I'll buy a size or two bigger in the neoprene boot and zip them up half way. I'll pull the elastic shell cover over the top to keep the mud and crud out. Boots stay on my feet, they aren't too tight, and the crud stays out. This is also with two pairs of wool socks on my bare feet (feet get cold easily). 
For wet wading in the summer (come on summer!) I have taken a liking to the Simms lace up boot paired with their wading sock. Haven't been hit by a ray since I started wading when I was in the single digit years but I'm sure my day is coming.

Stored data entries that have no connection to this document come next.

-- ==== Sys2Proof/Tests/Slice0.lean ====
section
/-! SUPPORT. The model's own tests: ill-formed terms that WellFormed refuses; words written out from the spec's encodings;
at most two small tests per instruction, their expected values from spec/95_test_vectors.md (named V, S, Y there); and, for
every obligation with hypotheses, a state and operands that meet them, clause by clause. -/

open Sys2Proof Sys2Proof.Machine

namespace Sys2Proof.Tests

set_option Elab.async false

/-! ### Helpers -/

/-- The outcome is this next state. -/
def nextIs (o : Host.Outcome State Fault Refusal) (t : State) : Bool :=
  match o with
  | .next u => decide (u = t)
  | .fault _ => false
  | .refused _ => false

/-- The outcome is a next state with this result. -/
def returns (o : Host.Outcome State Fault Refusal) (r : Returned) : Bool :=
  match o with
  | .next u => decide (u.returned = r)
  | .fault _ => false
  | .refused _ => false

/-- The decoder's answer is this instruction, all bytes used. -/
def reads (bytes : List Byte) (i : Instr) : Bool :=
  match decode bytes with
  | .ok (j, rest) => decide (j = i ∧ rest = [])
  | .error _ => false

/-- The decoder's answer is this rejection. -/
def rejects (bytes : List Byte) (why : Reject) : Bool :=
  match decode bytes with
  | .ok _ => false
  | .error e => decide (e = why)

/-- A state after reset with these bytes buffered and this capacity. -/
def buffered (cap : Nat) (rx : List Byte) : State := { State.reset with cfg := ⟨cap, 32⟩, rx := rx }

/-- Frame HB1 of 95_test_vectors.md. -/
def hb1 : List Byte :=
  [0xAA#8, 0x55#8, 0x01#8, 0x10#8, 0x00#8, 0x01#8, 0x00#8, 0x00#8, 0x00#8, 0x00#8, 0x00#8, 0x00#8, 0x65#8, 0xE3#8]

/-- Frame ACK1 of 95_test_vectors.md. -/
def ack1 : List Byte :=
  [0xAA#8, 0x55#8, 0x01#8, 0x11#8, 0x00#8, 0x01#8, 0x00#8, 0x00#8, 0x00#8, 0x00#8, 0x00#8, 0x00#8, 0x8E#8, 0xC0#8]

/-- The payload of CMDN: eight neutral channels. -/
def neutral : List Byte := (List.replicate 8 [0x13#8, 0x88#8]).flatten

/-- Frame CMDN of 95_test_vectors.md. -/
def cmdn : List Byte :=
  [0xAA#8, 0x55#8, 0x01#8, 0x01#8, 0x12#8, 0x34#8, 0x00#8, 0x00#8, 0x03#8, 0xE8#8, 0x00#8, 0x10#8] ++ neutral ++
    [0x4A#8, 0xD9#8]

/-- The Frame record of HB1 (V35). -/
def hb1Frame : Frame := ⟨0x01#8, 0x10#8, .heartbeat, 1#16, 0#32, 0#16, [], 0x65E3#16⟩

/-- The Frame record of ACK1. -/
def ack1Frame : Frame := ⟨0x01#8, 0x11#8, .heartbeatAck, 1#16, 0#32, 0#16, [], 0x8EC0#16⟩

/-- The Frame record of CMDN (V36). -/
def cmdnFrame : Frame := ⟨0x01#8, 0x01#8, .command, 0x1234#16, 1000#32, 16#16, neutral, 0x4AD9#16⟩

/-! ### WellFormed: the check refuses -/

/-- The length check on a payload of zeros, its length not counted out. -/
theorem payloadFits_zeros (n : Nat) : payloadFits (List.replicate n 0) = decide (n < 2 ^ 16) := by
  simp only [payloadFits, List.length_replicate]

/-- R66: 65536 payload bytes do not fit the 16-bit length field, 65535 do; on every frame row. -/
theorem test_wf_payload_length :
    (Instr.command 0 0 (List.replicate 65536 0) 0).wf = false ∧ (Instr.heartbeat 0 0 (List.replicate 65536 0) 0).wf = false ∧
    (Instr.heartbeatAck 0 0 (List.replicate 65536 0) 0).wf = false ∧
    (Instr.reserved20 0 0 (List.replicate 65536 0) 0).wf = false ∧
    (Instr.reserved40 0 0 (List.replicate 65536 0) 0).wf = false ∧
    (Instr.unsupportedId 0x77 0 0 (List.replicate 65536 0) 0).wf = false ∧
    (Instr.command 0 0 (List.replicate 65535 0) 0).wf = true := by
  simp only [Instr.wf, payloadFits_zeros]
  decide

/-- R63: the catch-all row does not stand for an assigned or reserved identifier. -/
theorem test_wf_assigned_id :
    assignedIds.all (fun id => (Instr.unsupportedId id 0 0 [] 0).wf == false) = true ∧
    (Instr.unsupportedId 0x00 0 0 [] 0).wf = true ∧ (Instr.unsupportedId 0xFF 0 0 [] 0).wf = true := by
  decide

/-! ### Decoding: words written out from R60, R63 and R74 -/

theorem test_decode_command : reads cmdn (.command 0x1234 1000 neutral 0x4AD9) = true := by decide +kernel
theorem test_decode_heartbeat : reads hb1 (.heartbeat 1 0 [] 0x65E3) = true := by decide +kernel
theorem test_decode_heartbeatAck : reads ack1 (.heartbeatAck 1 0 [] 0x8EC0) = true := by decide +kernel

/-- V25. -/
theorem test_decode_reserved20 : reads
    [0xAA, 0x55, 0x01, 0x20, 0x00, 0x07, 0x00, 0x00, 0x00, 0x05, 0x00, 0x00, 0xDB, 0x34]
    (.reserved20 7 5 [] 0xDB34) = true := by decide +kernel

/-- V26. -/
theorem test_decode_reserved40 : reads
    [0xAA, 0x55, 0x01, 0x40, 0x00, 0x07, 0x00, 0x00, 0x00, 0x05, 0x00, 0x03, 0x01, 0x02, 0x03, 0x15, 0x39]
    (.reserved40 7 5 [1, 2, 3] 0x1539) = true := by decide +kernel
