-- ==== Sys2Proof/Machine/Efaux.lean ====
section
/-! DEFINITION. The Efaux instructions (R51-R62): one meaning each. -/

namespace Sys2Proof.Machine

/-- NOP (R51). -/
def execENop (e : Fin 128) (s : State) : Out :=
  .next (s.alu e (encB 0x00 0 false 0 0 0) (fun g => g))

/-- END (R53): the engine executes nothing more until the next shot's start tick. -/
def execEEnd (e : Fin 128) (s : State) : Out :=
  .next (s.fetch e (encB 0x01 0 false 0 0 0) (fun s =>
    let g := s.eng e
    s.setEng e { g.advance with st := .ended, doneTick := some (g.doneTick.getD s.now) }))

/-- J (R52). -/
def execEJ (e : Fin 128) (target : BitVec 15) (s : State) : Out :=
  .next (s.fetch e (encB 0x02 0 false 0 target 0) (fun s => s.setEng e { s.eng e with pc := target.toNat }))

/-- CALL (R52): STACK_OVERFLOW with 8 return addresses stacked. -/
def execECall (e : Fin 128) (target : BitVec 15) (s : State) : Out :=
  .next (s.fetch e (encB 0x03 0 false 0 target 0) (fun s =>
    let g := s.eng e
    if g.stack.length ≥ 8 then s.raiseExc e 2 s.now
    else s.setEng e { g with stack := (g.pc + 1) :: g.stack, pc := target.toNat }))

/-- RET (R52): STACK_UNDERFLOW with an empty stack. -/
def execERet (e : Fin 128) (s : State) : Out :=
  .next (s.fetch e (encB 0x04 0 false 0 0 0) (fun s =>
    let g := s.eng e
    match g.stack with
    | [] => s.raiseExc e 3 s.now
    | a :: r => s.setEng e { g with stack := r, pc := a }))

/-- BC (R51). -/
def execEBc (e : Fin 128) (ci : BitVec 3) (sel : Bool) (target : BitVec 15) (s : State) : Out :=
  .next (s.fetch e (encB 0x05 ci sel 0 target 0) (fun s =>
    let g := s.eng e
    s.setEng e (if g.cbit ci.toNat = sel then { g with pc := target.toNat } else g.advance)))

/-- DBNZ (R51). -/
def execEDbnz (e : Fin 128) (ra : BitVec 5) (target : BitVec 15) (s : State) : Out :=
  .next (s.fetch e (encB 0x06 0 false ra target 0) (fun s =>
    let g := (s.eng e).setReg ra.toNat ((s.eng e).reg ra.toNat - 1)
    s.setEng e (if g.reg ra.toNat ≠ 0 then { g with pc := target.toNat } else g.advance)))

/-- BEQI (R51): branches on equality when s = 0, on inequality when s = 1. -/
def execEBeqi (e : Fin 128) (ra : BitVec 5) (sel : Bool) (imm : W32) (target : BitVec 15) (s : State) : Out :=
  .next (s.fetch e (encB 0x07 0 sel ra target imm) (fun s =>
    let g := s.eng e
    s.setEng e (if decide (g.reg ra.toNat = imm) != sel then { g with pc := target.toNat } else g.advance)))

/-- Result of ADD and ADDI (R51). -/
def aluAdd (a b : W32) : W32 := a + b

/-- Result of SUB and SUBI (R51). -/
def aluSub (a b : W32) : W32 := a - b

/-- Result of AND and ANDI (R51). -/
def aluAnd (a b : W32) : W32 := a &&& b

/-- Result of OR and ORI (R51). -/
def aluOr (a b : W32) : W32 := a ||| b

/-- Result of XOR and XORI (R51). -/
def aluXor (a b : W32) : W32 := a ^^^ b

/-- Result of SHL and SHLI (R51). -/
def aluShl (a b : W32) : W32 := a <<< (b.toNat % 32)

/-- Result of SHR and SHRI (R51). -/
def aluShr (a b : W32) : W32 := a >>> (b.toNat % 32)

/-- Result of SRA and SRAI (R51). -/
def aluSra (a b : W32) : W32 := a.sshiftRight (b.toNat % 32)

/-- Result of MUL and MULI (R51). -/
def aluMul (a b : W32) : W32 := a * b

/-- Result of MIN and MINI (R51). -/
def aluMin (a b : W32) : W32 := if a.slt b then a else b

/-- Result of MAX and MAXI (R51). -/
def aluMax (a b : W32) : W32 := if a.slt b then b else a

/-- ADD (R51). -/
def execEAdd (e : Fin 128) (rd ra rb : BitVec 5) (s : State) : Out :=
  .next (s.alu e (encR 0x10 rd ra rb) (fun g => g.setReg rd.toNat (aluAdd (g.reg ra.toNat) (g.reg rb.toNat))))

/-- SUB (R51). -/
def execESub (e : Fin 128) (rd ra rb : BitVec 5) (s : State) : Out :=
  .next (s.alu e (encR 0x11 rd ra rb) (fun g => g.setReg rd.toNat (aluSub (g.reg ra.toNat) (g.reg rb.toNat))))

/-- AND (R51). -/
def execEAnd (e : Fin 128) (rd ra rb : BitVec 5) (s : State) : Out :=
  .next (s.alu e (encR 0x12 rd ra rb) (fun g => g.setReg rd.toNat (aluAnd (g.reg ra.toNat) (g.reg rb.toNat))))

/-- OR (R51). -/
def execEOr (e : Fin 128) (rd ra rb : BitVec 5) (s : State) : Out :=
  .next (s.alu e (encR 0x13 rd ra rb) (fun g => g.setReg rd.toNat (aluOr (g.reg ra.toNat) (g.reg rb.toNat))))

/-- XOR (R51). -/
def execEXor (e : Fin 128) (rd ra rb : BitVec 5) (s : State) : Out :=
  .next (s.alu e (encR 0x14 rd ra rb) (fun g => g.setReg rd.toNat (aluXor (g.reg ra.toNat) (g.reg rb.toNat))))

/-- SHL (R51). -/
def execEShl (e : Fin 128) (rd ra rb : BitVec 5) (s : State) : Out :=
  .next (s.alu e (encR 0x15 rd ra rb) (fun g => g.setReg rd.toNat (aluShl (g.reg ra.toNat) (g.reg rb.toNat))))

/-- SHR (R51). -/
def execEShr (e : Fin 128) (rd ra rb : BitVec 5) (s : State) : Out :=
  .next (s.alu e (encR 0x16 rd ra rb) (fun g => g.setReg rd.toNat (aluShr (g.reg ra.toNat) (g.reg rb.toNat))))
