-- ==== Sys2Proof/Machine/Taps.lean ====
section
/-! DEFINITION. The resampler's coefficient table (R119): phases 0 to 512 as rows, computed from the formula of R119; the window
and the sinc are even, so phase 1024 - mu is phase mu mirrored. -/

namespace Sys2Proof.Machine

Don't walk backwards, shuffle those feet, and don't walk in your buddies mud trails.


----------



## teamfirstcast

*Simms at a "good" price*

Try this up to size 16.... http://www.simmsfishing.com/shop/new-spring-2015/freestone-boot.html

I wear Cabelas size 14 lace-ups, great fit for my reg size 12, these Simms go even bigger at about $140.


----------



## fishsmart

Go to FTU, get a pair of Simms waders, put them on, and try the Simms wading boots until you find a fit. I wear 13B shoes and have Simms 13 waders and Simms 15 wading boots with felt soles. I have used them for 4 years.


----------



## richg99

Are felt soled wading boots still OK? Seems like many States are banning them.

http://www.adfg.alaska.gov/static/species/nonnative/invasive/pdfs/felt_soled_waders_faq.pdf


----------